*Description of the task*
After locating the line with "abbrev SameDec (d" in the data that follows, return it and every later line exactly, up to and including the line with "abbrev SameEnc (d".

Start of Listed records

-- ==== Sys2Proof/Tests/Slice0.lean ====
section
/-! SUPPORT. The model's own tests: the well-formedness checks refuse, every constructor decodes from a word written field by
field from 30_encoding.md R62, one step per command on a vector of 95_test_vectors.md, and a witness for the hypotheses of each
statement. Expected values are the spec's. -/

namespace Sys2Proof.Tests

-- One theorem after another: checked at once, their threads' stacks pass the memory limit of the check.
set_option Elab.async false

open Sys2Proof.Machine

/-! ## Helpers -/

/-- The reset state with some registers of P and S filled. -/
def filled (ps : List (Reg × PackedReg)) (ss : List (SReg × Word)) : State :=
  ss.foldl (fun s x => s.setScalar x.1 x.2)
    (ps.foldl (fun s x => { s with p := s.p.set x.1.val x.2 }) State.reset)

/-- The eight lanes of a register after a step. -/
def row (o : StepOutcome) (r : Reg) : List Word :=
  match o with
  | .next t => (t.p[r.val]).toList
  | .fault _ => []
  | .refused _ => []

/-- The replies after a step. -/
def answers (o : StepOutcome) : List Reply :=
  match o with
  | .next t => t.replies
  | .fault _ => []
  | .refused _ => []

/-- A command word from its fields (30_encoding.md R62). -/
def word (op : BitVec 4) (wc : BitVec 2) (rd ra rb : BitVec 4) (sg sn : BitVec 2) (z : BitVec 10) : Word :=
  op ++ wc ++ rd ++ ra ++ rb ++ sg ++ sn ++ z

/-! ## Well-formedness refuses (30_encoding.md R68) -/

theorem test_wf_packW2_refused : (Instr.packW2 0 15).wf = false := by decide
theorem test_wf_packW4_refused : (Instr.packW4 0 13).wf = false := by decide
theorem test_wf_unpackW2_refused : (Instr.unpackW2 15 0).wf = false := by decide
theorem test_wf_unpackW4_refused : (Instr.unpackW4 13 0).wf = false := by decide
theorem test_wf_zf_rd_refused : (Instr.zfW1 15 0 4 0).wf = false := by decide
theorem test_wf_zf_ra_refused : (Instr.zfW2 6 13 4 0).wf = false := by decide
theorem test_wf_zf_rb_refused : (Instr.zfW4 6 0 15 0).wf = false := by decide
theorem test_wf_mmse_rd_refused : (Instr.mmseW1 15 0 4 0 1).wf = false := by decide
theorem test_wf_mmse_ra_refused : (Instr.mmseW2 6 13 4 0 1).wf = false := by decide
theorem test_wf_mmse_rb_refused : (Instr.mmseW4 6 0 15 0 1).wf = false := by decide
theorem test_wf_limits_accepted :
    (Instr.packW4 0 12).wf && (Instr.unpackW4 12 0).wf && (Instr.zfW4 14 12 14 3).wf && (Instr.packW1 15 15).wf = true := by
  decide

/-! ## Every constructor decodes from a word written from its encoding (30_encoding.md R62, R64, R66) -/

theorem test_decode_caddW1 :
    decode (word 0x1 0 2 9 5 0 0 0) = .ok (.caddW1 2 9 5) := by decide
theorem test_decode_caddW2 :
    decode (word 0x1 1 14 12 14 0 0 0) = .ok (.caddW2 14 12 14) := by decide
theorem test_decode_caddW4 :
    decode (word 0x1 2 10 3 6 0 0 0) = .ok (.caddW4 10 3 6) := by decide
theorem test_decode_csubW1 :
    decode (word 0x2 0 2 9 5 0 0 0) = .ok (.csubW1 2 9 5) := by decide
theorem test_decode_csubW2 :
    decode (word 0x2 1 14 12 14 0 0 0) = .ok (.csubW2 14 12 14) := by decide
theorem test_decode_csubW4 :
    decode (word 0x2 2 10 3 6 0 0 0) = .ok (.csubW4 10 3 6) := by decide
theorem test_decode_cmulW1 :
    decode (word 0x3 0 2 9 5 0 0 0) = .ok (.cmulW1 2 9 5) := by decide
theorem test_decode_cmulW2 :
    decode (word 0x3 1 14 12 14 0 0 0) = .ok (.cmulW2 14 12 14) := by decide
theorem test_decode_cmulW4 :
    decode (word 0x3 2 10 3 6 0 0 0) = .ok (.cmulW4 10 3 6) := by decide
theorem test_decode_cdivW1 :
    decode (word 0x4 0 2 9 5 0 0 0) = .ok (.cdivW1 2 9 5) := by decide
theorem test_decode_cdivW2 :
    decode (word 0x4 1 14 12 14 0 0 0) = .ok (.cdivW2 14 12 14) := by decide
theorem test_decode_cdivW4 :
    decode (word 0x4 2 10 3 6 0 0 0) = .ok (.cdivW4 10 3 6) := by decide
theorem test_decode_packW1 :
    decode (word 0x5 0 2 9 0 0 0 0) = .ok (.packW1 2 9) := by decide
theorem test_decode_packW2 :
    decode (word 0x5 1 14 12 0 0 0 0) = .ok (.packW2 14 12) := by decide
theorem test_decode_packW4 :
    decode (word 0x5 2 10 3 0 0 0 0) = .ok (.packW4 10 3) := by decide
theorem test_decode_unpackW1 :
    decode (word 0x6 0 2 9 0 0 0 0) = .ok (.unpackW1 2 9) := by decide
theorem test_decode_unpackW2 :
    decode (word 0x6 1 14 12 0 0 0 0) = .ok (.unpackW2 14 12) := by decide
theorem test_decode_unpackW4 :
    decode (word 0x6 2 10 3 0 0 0 0) = .ok (.unpackW4 10 3) := by decide
theorem test_decode_zfW1 :
    decode (word 0x8 0 2 9 5 1 0 0) = .ok (.zfW1 2 9 5 1) := by decide
theorem test_decode_zfW2 :
    decode (word 0x8 1 14 12 14 3 0 0) = .ok (.zfW2 14 12 14 3) := by decide
theorem test_decode_zfW4 :
    decode (word 0x8 2 10 3 6 2 0 0) = .ok (.zfW4 10 3 6 2) := by decide
theorem test_decode_mmseW1 :
    decode (word 0x9 0 2 9 5 1 2 0) = .ok (.mmseW1 2 9 5 1 2) := by decide
theorem test_decode_mmseW2 :
    decode (word 0x9 1 14 12 14 3 1 0) = .ok (.mmseW2 14 12 14 3 1) := by decide
theorem test_decode_mmseW4 :
    decode (word 0x9 2 10 3 6 2 3 0) = .ok (.mmseW4 10 3 6 2 3) := by decide

/-- The table's numbering of a row's bits is that of the command word (30_encoding.md R74, CDIV.W4 P15, P15, P15). -/
theorem test_decodeTableWord : decodeTableWord 32 0x4BFFC000 = some (.cdivW4 15 15 15) := by decide

/-- Bits above the width the table gives are zero. -/
theorem test_decodeTableWord_wide : decodeTableWord 64 0x14BFFC000 = none := by decide

/-! ## Rejections, with their priority (95_test_vectors.md section 5) -/

theorem test_reject_zero_word : decode 0x00000000 = .error .illegalOpcode := by decide
theorem test_reject_all_ones : decode 0xFFFFFFFF = .error .illegalOpcode := by decide
theorem test_reject_opcode_first : decode 0xFC000001 = .error .illegalOpcode := by decide
theorem test_reject_width_first : decode 0x5C000001 = .error .illegalWidth := by decide
theorem test_reject_reserved_first : decode 0x58380001 = .error .reservedNonzero := by decide
theorem test_reject_range : decode 0x58380000 = .error .regRange := by decide
theorem test_reject_cadd_sn : decode 0x10804400 = .error .reservedNonzero := by decide
theorem test_reject_pack_rb : decode 0x56004000 = .error .reservedNonzero := by decide
theorem test_reject_zf_sn : decode 0x81810400 = .error .reservedNonzero := by decide
theorem test_reject_mmse_rd : decode 0x9BF3BC00 = .error .regRange := by decide
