-- ==== Sys2Proof/Machine/Ops.lean ====
section
/-! DEFINITION. The named operations over the state: writing register groups, answering the host, raising an error or a
fault (60_exceptions.md), the command prologues, the output buffer and the capacity gate (43_adapter.md). -/

namespace Sys2Proof.Machine

/-- Write the decoder's registers. -/
def State.setDec (s : State) (d : DecRegs) : State := { s with dec := d }

/-- Write the encoder's registers. -/
def State.setEnc (s : State) (e : EncRegs) : State := { s with enc := e }

/-- Write the block fault register. -/
def State.setFault (s : State) (f : FaultReg) : State := { s with fault := f }

/-- Put another buffer in the place of `OUT`. -/
def State.setOutput (s : State) (o : OutBuf) : State := { s with output := o }

/-- The host's events not yet taken become `es`. -/
def State.setPending (s : State) (es : List HostEvent) : State := { s with pending := es }

/-- The host presents an input cursor and an output buffer at the request port (30_encoding.md R44). -/
def State.present (s : State) (input : List Byte) (output : OutBuf) : State :=
  { s with input := input, output := output }

/-- Give the host one reply, after all earlier ones (20_memory.md R40). -/
def State.pushReply (s : State) (r : Reply) : State := { s with replies := s.replies ++ [r] }

/-- Advance the counter of the free values (logs 7 and 8). -/
def State.bumpFree (s : State) : State := { s with freeCount := s.freeCount + 1 }

/-- Power-on reset: every register takes the value of the reset column of 10_state.md R25, and the configuration stays
as configured (70_reset_and_hazards.md R124). The host's buffers, events and replies are no register of the block
(log 14). -/
def State.powerOnReset (s : State) : State :=
  { s with dec := State.reset.dec, enc := State.reset.enc, fault := State.reset.fault }

/-- `fault K(info)`, the one place a block fault is taken: the first fault is recorded and every one answers status
`FAULT` (60_exceptions.md R109). -/
def raiseFault (kind : FaultKind) (info : BitVec 16) (s : State) : State × Response :=
  (if s.fault.kind = .none then s.setFault { kind := kind, info := info } else s, .ofStatus .fault)

/-- Record a recoverable error in `DEC.ERR` and end the command with the status that names it; no other register is
written (60_exceptions.md R105, R106, R112). -/
def raiseError (kind : ErrKind) (code : BitVec 9) (st : Status) (s : State) : State × Response :=
  (s.setDec { s.dec with errKind := kind, errCode := code }, .ofStatus st)

/-- `raise InvalidSymbol(c)` (60_exceptions.md R105). -/
def raiseInvalidSymbol (c : Byte) (s : State) : State × Response :=
  raiseError .invalidSymbol (c.setWidth 9) .invalidSymbol s

/-- `raise IncompleteStream()` (60_exceptions.md R106). -/
def raiseIncompleteStream (s : State) : State × Response :=
  raiseError .incompleteStream 0x100#9 .incompleteStream s

/-- `FAULT.INFO` of a fatal state: `0x4000 | (eng << 3) | mode` (10_state.md R18). -/
def fatalInfo (eng : BitVec 1) (mode : BitVec 3) : BitVec 16 :=
  0x4000#16 ||| (eng.setWidth 16 <<< 3) ||| mode.setWidth 16

/-- `FAULT.INFO` of an illegal command: `zext_16(w)`, or `0x8000 | zext_16(request)` (60_exceptions.md R108). -/
def illegalInfo : Reserved → BitVec 16
  | .command w => w.setWidth 16
  | .request w => 0x8000#16 ||| w.setWidth 16

/-- The encoder's prologue, which every command but a decoder one shares: a faulted block answers `FAULT` and does
nothing (42_encoder.md R74, 60_exceptions.md R109). -/
def unlessFaulted (s : State) (body : State × Response) : State × Response :=
  if s.fault.kind ≠ .none then (s, .ofStatus .fault) else body

/-- The decoder's prologue, in the order of 41_decoder.md R58: the faulted block, the illegal mode, the recorded
error. -/
def decPrologue (s : State) (body : State × Response) : State × Response :=
  unlessFaulted s
    (if s.dec.mode.illegal then raiseFault .fatalState (fatalInfo 0#1 s.dec.mode.code) s
     else if s.dec.errKind ≠ .none then (s, .ofStatus .sticky)
     else body)

/-- Run the body of a command and give its response to the host. Under an ill-formed configuration no command has a
meaning (10_state.md R20; log 6). -/
def answerCommand (body : State → State × Response) (s : State) : Host.Outcome State Fault Refusal :=
  if s.config.wf then .next ((body s).1.pushReply (.response (body s).2)) else .refused .illFormedConfig

/-- Run the body of an adapter request and give its result, with the output buffer, to the host (43_adapter.md R94).
Under an ill-formed configuration no request has a meaning (10_state.md R20; log 6). -/
def answerRequest (body : State → State × AdpResult) (s : State) : Host.Outcome State Fault Refusal :=
  if s.config.wf then .next ((body s).1.pushReply (.result (body s).2 (body s).1.output))
  else .refused .illFormedConfig

/-- A reserved word executes as `fault IllegalCommand`: status `FAULT` on the command port, `(ABORTED, 0, 0)` on the
request port (30_encoding.md R48, R54, 43_adapter.md R99, 60_exceptions.md R108). -/
def execReserved (r : Reserved) (s : State) : Host.Outcome State Fault Refusal :=
  match r with
  | .command w => answerCommand (raiseFault .illegalCommand (illegalInfo (.command w))) s
  | .request w =>
    answerRequest
      (fun s => ((raiseFault .illegalCommand (illegalInfo (.request w)) s).1,
        { code := .aborted, position := 0, consumed := 0 })) s

/-- `ENC.COL <- ENC.COL + n` (42_encoder.md R76 to R80). Where the sum does not fit the 17 bits, which 10_state.md R17
excludes from reset, the register takes a free value (log 7). -/
def addColumn (n : Nat) (s : State) : State :=
  if s.enc.col.toNat + n < 2 ^ 17 then s.setEnc { s.enc with col := BitVec.ofNat 17 (s.enc.col.toNat + n) }
  else (s.setEnc { s.enc with col := Config.freeColumn s.freeCount }).bumpFree

/-- `remaining(OUT) = OUT.cap - len(OUT.data)` (20_memory.md R34). A buffer that holds more than its capacity has no
room (log 12). -/
def remaining (o : OutBuf) : Nat := o.cap - o.data.length

/-- `AppendOut` of each unit of a response in order (43_adapter.md R89). -/
def appendOut (us : List Byte) (s : State) : State :=
  s.setOutput { s.output with data := s.output.data ++ us }

/-- `RESERVE(e)`: 3 for the decoder, `max(3, SEP_LEN + 1)` for the encoder (43_adapter.md R90). -/
def reserve (e : Engine) (c : Config) : Nat :=
  match e with
  | .dec => 3
  | .enc => max 3 (c.sep.length + 1)

end Sys2Proof.Machine
end

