-- ==== Sys2Proof/Certificates/Slice0/Obligations.lean ====
section
/-! DEFINITION. The statements for the provers. Expected values are written from the spec's formulas with natural numbers,
not with the model's own bit operations. -/

namespace Sys2Proof.Claims

open Sys2Proof.Machine

/-! ## Words of the statements -/

/-- The configuration is well-formed and the block is not faulted: the conditions under which every engine command but a
decoder one has its effect. -/
abbrev Running (s : State) : Prop := s.config.wf = true ∧ s.fault.kind = .none

/-- `Running`, and the decoder holds a legal mode and no error. -/
abbrev DecLive (s : State) : Prop := Running s ∧ s.dec.mode.illegal = false ∧ s.dec.errKind = .none

/-- The state `t` with one more response given to the host. -/
def answered (t : State) (r : Response) : State := { t with replies := t.replies ++ [.response r] }

/-- The state `t` with one more adapter result given to the host, with the output buffer as `t` holds it. -/
def resulted (t : State) (code : AdpCode) (k : Nat) : State :=
  { t with replies := t.replies ++ [.result { code := code, position := k, consumed := k } t.output] }

/-- The response of a command that took effect and emitted `us`. -/
def okWith (us : List Byte) : Response := { status := .ok, complete := false, units := us }

/-- The response of a command that emitted nothing and ended with `st`. -/
def endedBy (st : Status) : Response := { status := st, complete := false, units := [] }

/-- The state after `raise InvalidSymbol(u)` (60_exceptions.md R105). -/
def invalidSymbolAt (u : Byte) (s : State) : State :=
  answered { s with dec := { s.dec with errKind := .invalidSymbol, errCode := BitVec.ofNat 9 u.toNat } }
    (endedBy .invalidSymbol)

/-- The registers after `raise IncompleteStream()` (60_exceptions.md R106). -/
def truncated (s : State) : State :=
  { s with dec := { s.dec with errKind := .incompleteStream, errCode := 0x100#9 } }

/-- What the decoder's prologue answers, or nothing where the command goes on (41_decoder.md R58). -/
def prologueAnswer (s : State) : Option State :=
  if s.fault.kind ≠ .none then some (answered s (endedBy .fault))
  else
    match s.dec.mode with
    | .illegal6 =>
      some (answered { s with fault := { kind := .fatalState, info := 0x4006#16 } } (endedBy .fault))
    | .illegal7 =>
      some (answered { s with fault := { kind := .fatalState, info := 0x4007#16 } } (endedBy .fault))
    | .start | .second | .third | .fourth | .padding | .eof =>
      if s.dec.errKind ≠ .none then some (answered s (endedBy .sticky)) else none

/-- The 8-bit unit of a natural. -/
def byteOf (n : Nat) : Byte := BitVec.ofNat 8 n

/-- The text symbol of a 6-bit value given as a natural. -/
def symbolOf (n : Nat) : Byte := alphabet (BitVec.ofNat 6 n)

/-- The three bytes of a 24-bit group, most significant first (20_memory.md R37). -/
def bytesOf (g : Nat) : List Byte := [byteOf (g / 65536), byteOf (g / 256 % 256), byteOf (g % 256)]

/-- The decoder commands (30_encoding.md R47, `ENG = 0`). -/
def isDecCommand : Instr → Bool
  | .decStep _ | .decEof | .decReset | .decCheck => true
  | .encStep _ | .encEof | .encReset => false
  | .adpDecTranscode | .adpDecFlush | .adpEncTranscode | .adpEncFlush => false

/-- The encoder commands (30_encoding.md R47, `ENG = 1`). -/
def isEncCommand : Instr → Bool
  | .encStep _ | .encEof | .encReset => true
  | .decStep _ | .decEof | .decReset | .decCheck => false
  | .adpDecTranscode | .adpDecFlush | .adpEncTranscode | .adpEncFlush => false

/-- The decoder commands that run the prologue (41_decoder.md R58). -/
def runsPrologue : Instr → Bool
  | .decStep _ | .decEof | .decCheck => true
  | .decReset | .encStep _ | .encEof | .encReset => false
  | .adpDecTranscode | .adpDecFlush | .adpEncTranscode | .adpEncFlush => false

/-- The command that steps engine `e` with one unit. -/
def stepOf : Engine → Byte → Instr
  | .dec, u => .decStep u
  | .enc, u => .encStep u

/-- The command that gives engine `e` the end-of-input sentinel. -/
def eofOf : Engine → Instr
  | .dec => .decEof
  | .enc => .encEof

/-- The TRANSCODE request of engine `e`. -/
def transcodeOf : Engine → Instr
  | .dec => .adpDecTranscode
  | .enc => .adpEncTranscode

/-- The FLUSH request of engine `e`. -/
def flushOf : Engine → Instr
  | .dec => .adpDecFlush
  | .enc => .adpEncFlush

/-- `RESERVE(e)` (43_adapter.md R90). -/
def reserveOf (e : Engine) (c : Config) : Nat :=
  match e with
  | .dec => 3
  | .enc => max 3 (c.sep.length + 1)

/-- The free room of `OUT` (20_memory.md R34). -/
def roomOf (o : OutBuf) : Nat := o.cap - o.data.length

/-- Room for `us` and one more step at the engine's reserve each: no gate can close on it. -/
abbrev Roomy (e : Engine) (c : Config) (us : List Byte) (o : OutBuf) : Prop :=
  reserveOf e c * (us.length + 1) ≤ roomOf o

/-- The host presents these buffers at the request port. -/
def given (s : State) (us : List Byte) (o : OutBuf) : State := { s with input := us, output := o }

/-- The decoder's registers agree, but for a stale `DEC.ACC`: in `START` and `EOF` nothing reads it, and 10_state.md R24
says that no claim may compare it (log 20). -/
abbrev SameDec (d e : DecRegs) : Prop :=
  d.mode = e.mode ∧ d.errKind = e.errKind ∧ d.errCode = e.errCode ∧ (d.mode.readsAcc = true → d.acc = e.acc)

/-- The encoder's registers agree, but for a stale `ENC.ACC` (10_state.md R24). -/
abbrev SameEnc (d e : EncRegs) : Prop :=
  d.mode = e.mode ∧ d.col = e.col ∧ (d.mode.readsAcc = true → d.acc = e.acc)

/-- The registers of the block agree, but for stale accumulators. -/
abbrev SameRegisters (s t : State) : Prop := SameDec s.dec t.dec ∧ SameEnc s.enc t.enc ∧ s.fault = t.fault

/-- The states differ at most in what a program can see only indirectly (10_state.md R24): a stale accumulator, `ENC.COL`
in `EOF`, the code of a recorded error, and which fault is recorded. -/
abbrev SeenAlike (s t : State) : Prop :=
  (s.dec.mode = t.dec.mode ∧ s.dec.errKind = t.dec.errKind ∧ (s.dec.mode.readsAcc = true → s.dec.acc = t.dec.acc)) ∧
  (s.enc.mode = t.enc.mode ∧ (s.enc.mode.readsAcc = true → s.enc.acc = t.enc.acc) ∧
    (s.enc.mode.readsCol = true → s.enc.col = t.enc.col)) ∧
  (s.fault.kind = .none ↔ t.fault.kind = .none) ∧ s.config = t.config ∧ s.input = t.input ∧ s.output = t.output ∧
  s.pending = t.pending ∧ s.replies = t.replies ∧ s.freeCount = t.freeCount

/-- A request event presents an empty output buffer. -/
def presentsEmpty : HostEvent → Bool
  | .request _ _ output => decide (output.data = [])
  | .command _ | .powerOn => true

/-- The units of the last reply, where it is a response. -/
def lastUnits (s : State) : Option (List Byte) :=
  match s.replies.getLast? with
  | some (.response r) => some r.units
  | some (.result _ _) => none
  | none => none

/-- The last reply, where it is an adapter result. -/
def lastResult (s : State) : Option AdpResult :=
  match s.replies.getLast? with
  | some (.result r _) => some r
  | some (.response _) => none
  | none => none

End of Listed records

*Exercise result*
abbrev SameDec (d e : DecRegs) : Prop :=
  d.mode = e.mode ∧ d.errKind = e.errKind ∧ d.errCode = e.errCode ∧ (d.mode.readsAcc = true → d.acc = e.acc)

/-- The encoder's registers agree, but for a stale `ENC.ACC` (10_state.md R24). -/
abbrev SameEnc (d e : EncRegs) : Prop :=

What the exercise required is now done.